MSC,WJ localization after intrathecal administration at 21 or 70 days post-lesion (dpl), 14 days post-injection (dpi) or 63/56 + 63 dpi). Representative images of each group with transplanted MSC,WJ. No staining for SC101 was observed around or inside the lesion. GFAP staining in red, SC101 in green and DAPI in blue. Bar scale: 100 µm. n = 3.

Figure 7

Histological studies. (A) Representative longitudinal images from each experimental condition. From left to right: Glial fibrillary acidic protein (GFAP) staining in red (marked astrocytic reactivity around the lesion), Iba1 staining in red (immune cell recruited around the injury), and RT-97 staining in green (axonal pathways within the injured spinal cord).
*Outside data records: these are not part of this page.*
-- ==== Sys2Proof/Machine/State.lean ====
section
/-! DEFINITION. The state of one unit, every piece the spec gives it (R20 to R35), the reasons a step can stop, and
the state after reset. -/

namespace Sys2Proof.Machine

/-- The run state (R25). The code 3 of R34 is never produced and has no constructor (U10). -/
inductive RunState where
  /-- the unit takes steps -/
  | running
  /-- a HALT has completed (R161) -/
  | halted
  /-- a step has faulted (R180) -/
  | faulted
  deriving DecidableEq, Repr

/-- The five kinds of fault of the unit (R170). The codes 6 and 7 of R34 have no constructor (U10). -/
inductive FaultKind where
  /-- R171 -/
  | stackOverflow
  /-- R172 -/
  | stackUnderflow
  /-- R173 -/
  | outOfBoundsMemoryAccess
  /-- R174 -/
  | arithmeticFault
  /-- R175 -/
  | unknownOpcode
  deriving DecidableEq, Repr

/-- The fault record: six read-only fields (R26, R34, R181). -/
structure FaultRecord where
  /-- `fault_kind`; `none` is the code 0 -/
  kind : Option FaultKind
  /-- `fault_opcode_valid` -/
  opcodeValid : Bool
  /-- `fault_opcode` -/
  opcode : Int
  /-- `fault_pc` -/
  pc : Int
  /-- `fault_sp` -/
  sp : Int
  /-- `fault_fp` -/
  fp : Int
  deriving DecidableEq, Repr

/-- The fault record as reset leaves it (R35) and as it reads while `run` is not `FAULTED` (R34). -/
def FaultRecord.clear : FaultRecord where
  kind := none
  opcodeValid := false
  opcode := 0
  pc := 0
  sp := 0
  fp := 0

/-- The state of one unit. -/
structure State where
  /-- program counter: index of the next opcode cell (R21) -/
  pc : Int
  /-- stack pointer: index of the top of the stack, -1 when empty (R23) -/
  sp : Int
  /-- frame pointer (R24) -/
  fp : Int
  /-- run state (R25) -/
  run : RunState
  /-- fault record (R26) -/
  faultRec : FaultRecord
  /-- `OUT`: the cells emitted since reset, oldest first (R27) -/
  out : List Int
  /-- `P`: the instruction stream; its length is `PROG_LEN` (R29, R40) -/
  prog : List Int
  /-- `S`: the operand stack, the cells written since reset (R29, R31) -/
  stack : Memory
  /-- `G`: global memory, the cells written since reset (R29) -/
  globals : Memory
  /-- the constants of this instance (R5) -/
  params : Params
  /-- the model's own field: how many resets came before this run; it selects the free contents that `S` and `G` have
  after a reset (notes/assumptions/4.md) -/
  resets : Nat
  deriving DecidableEq, Repr

/-- The reasons a step could stop the model with a fault: there are none. Every fault of the unit has an entry that
the spec describes (R180), so it is a next state with `run = FAULTED` (notes/assumptions/8.md); safe. -/
inductive Fault where
  deriving DecidableEq, Repr

/-- The reasons a step can be refused. -/
inductive Refusal where
  /-- raised by an arm of `exec` whose instruction has no meaning yet; no arm is left that raises it; safe -/
  | notModelled (mnemonic : String)
  /-- raised by `step` for a unit whose parameters or program length lie outside R6: the spec claims no rule for it
  and says `refuse` (U16; notes/assumptions/9.md); safe -/
  | parametersOutsideBounds
  deriving DecidableEq, Repr

/-- `s` with another program counter. -/
def State.setPc (s : State) (v : Int) : State := { s with pc := v }

/-- `s` with another stack pointer. -/
def State.setSpReg (s : State) (v : Int) : State := { s with sp := v }

/-- `s` with another frame pointer. -/
def State.setFp (s : State) (v : Int) : State := { s with fp := v }

/-- `s` with another run state. -/
def State.setRun (s : State) (v : RunState) : State := { s with run := v }

/-- `s` with another fault record. -/
def State.setFaultRec (s : State) (v : FaultRecord) : State := { s with faultRec := v }

/-- `s` with another output sequence. -/
def State.setOut (s : State) (v : List Int) : State := { s with out := v }

/-- `s` with other stack contents. -/
def State.setStack (s : State) (v : Memory) : State := { s with stack := v }

/-- `s` with other global contents. -/
def State.setGlobals (s : State) (v : Memory) : State := { s with globals := v }

/-- The reset state of R35 of a unit with parameters `p`, for the program the host supplied, after `n` earlier resets:
nothing is listed in `S` or `G`, so every cell of theirs reads as its free reset value. -/
def State.atReset (p : Params) (prog : List Int) (n : Nat) : State where
  pc := p.pcReset
  sp := -1
  fp := p.fpReset
  run := .running
  faultRec := FaultRecord.clear
  out := []
  prog := prog
  stack := []
  globals := []
  params := p
  resets := n

/-- The machine right after reset (R35, R200), at the default parameters of R5 and with no program supplied yet
(notes/assumptions/10.md). -/
def State.reset : State := State.atReset Config.params [] 0

end Sys2Proof.Machine
end

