-- ==== Sys2Proof/Machine/Operands.lean ====
section
/-! DEFINITION. The operand forms: two popped operands, one popped operand, and the frame-relative indices of LOAD and
STORE. Inline operands are the arguments of the instruction (R83); stack operands are popped in the order of R84. -/

namespace Sys2Proof.Machine

/-- The shape of the two-operand ALU instructions (R120): `b <- Pop(); a <- Pop(); Push(f a b); next <- p + 1`,
where `f` may raise a fault after both pops. -/
def binaryOp (f : Int → Int → Except FaultKind Int) (s : State) : Except FaultKind State := do
  let (b, s1) ← pop s
  let (a, s2) ← pop s1
  let v ← f a b
  let s3 ← push v s2
  .ok (advance 0 s3)

/-- The shape of the one-operand ALU instructions (R120): `a <- Pop(); Push(f a); next <- p + 1`. -/
def unaryOp (f : Int → Int) (s : State) : Except FaultKind State := do
  let (a, s1) ← pop s
  let s2 ← push (f a) s1
  .ok (advance 0 s2)

/-- The shape of JMPT and JMPF (R152, R153): `target <- Pop(); cond <- Pop()`, both popped whether or not the jump is
taken. -/
def condJump (taken : Int → Bool) (s : State) : Except FaultKind State := do
  let (target, s1) ← pop s
  let (cond, s2) ← pop s1
  .ok (if taken cond then s2.setPc target else advance 0 s2)

/-- LOAD's index over the unbounded integers: the caller's arguments below, the locals above (R142). -/
def loadIndex (fp a : Int) : Int :=
  if a < 0 then fp + a - 2 else fp + a + 1

/-- STORE's index over the unbounded integers: one formula, the offset subtracted (R143, R146, C1). -/
def storeIndex (fp offset : Int) : Int := fp - offset + 1

end Sys2Proof.Machine
end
Bar scale: 100 µm. (B) Scheme of measured areas in B. Quantification of estimated % volume of spared tissue. Significant increase of spared tissue was observed in MSC,WJ 7 + 14 dpl group vs. vehicle (VHC); * p < 0.05. (C) Scheme of measured areas in C. Measurements of immunolabeled density of microglia (Iba1), astroglial reactivity (GFAP) and axonal reactivity rostral, caudal and lesion site (epicenter) at 70 days post-lesion (dpl) did not reveal changes induced by MSC,WJ administration cells. Scale bar: 100 μm. n = 5 in each condition.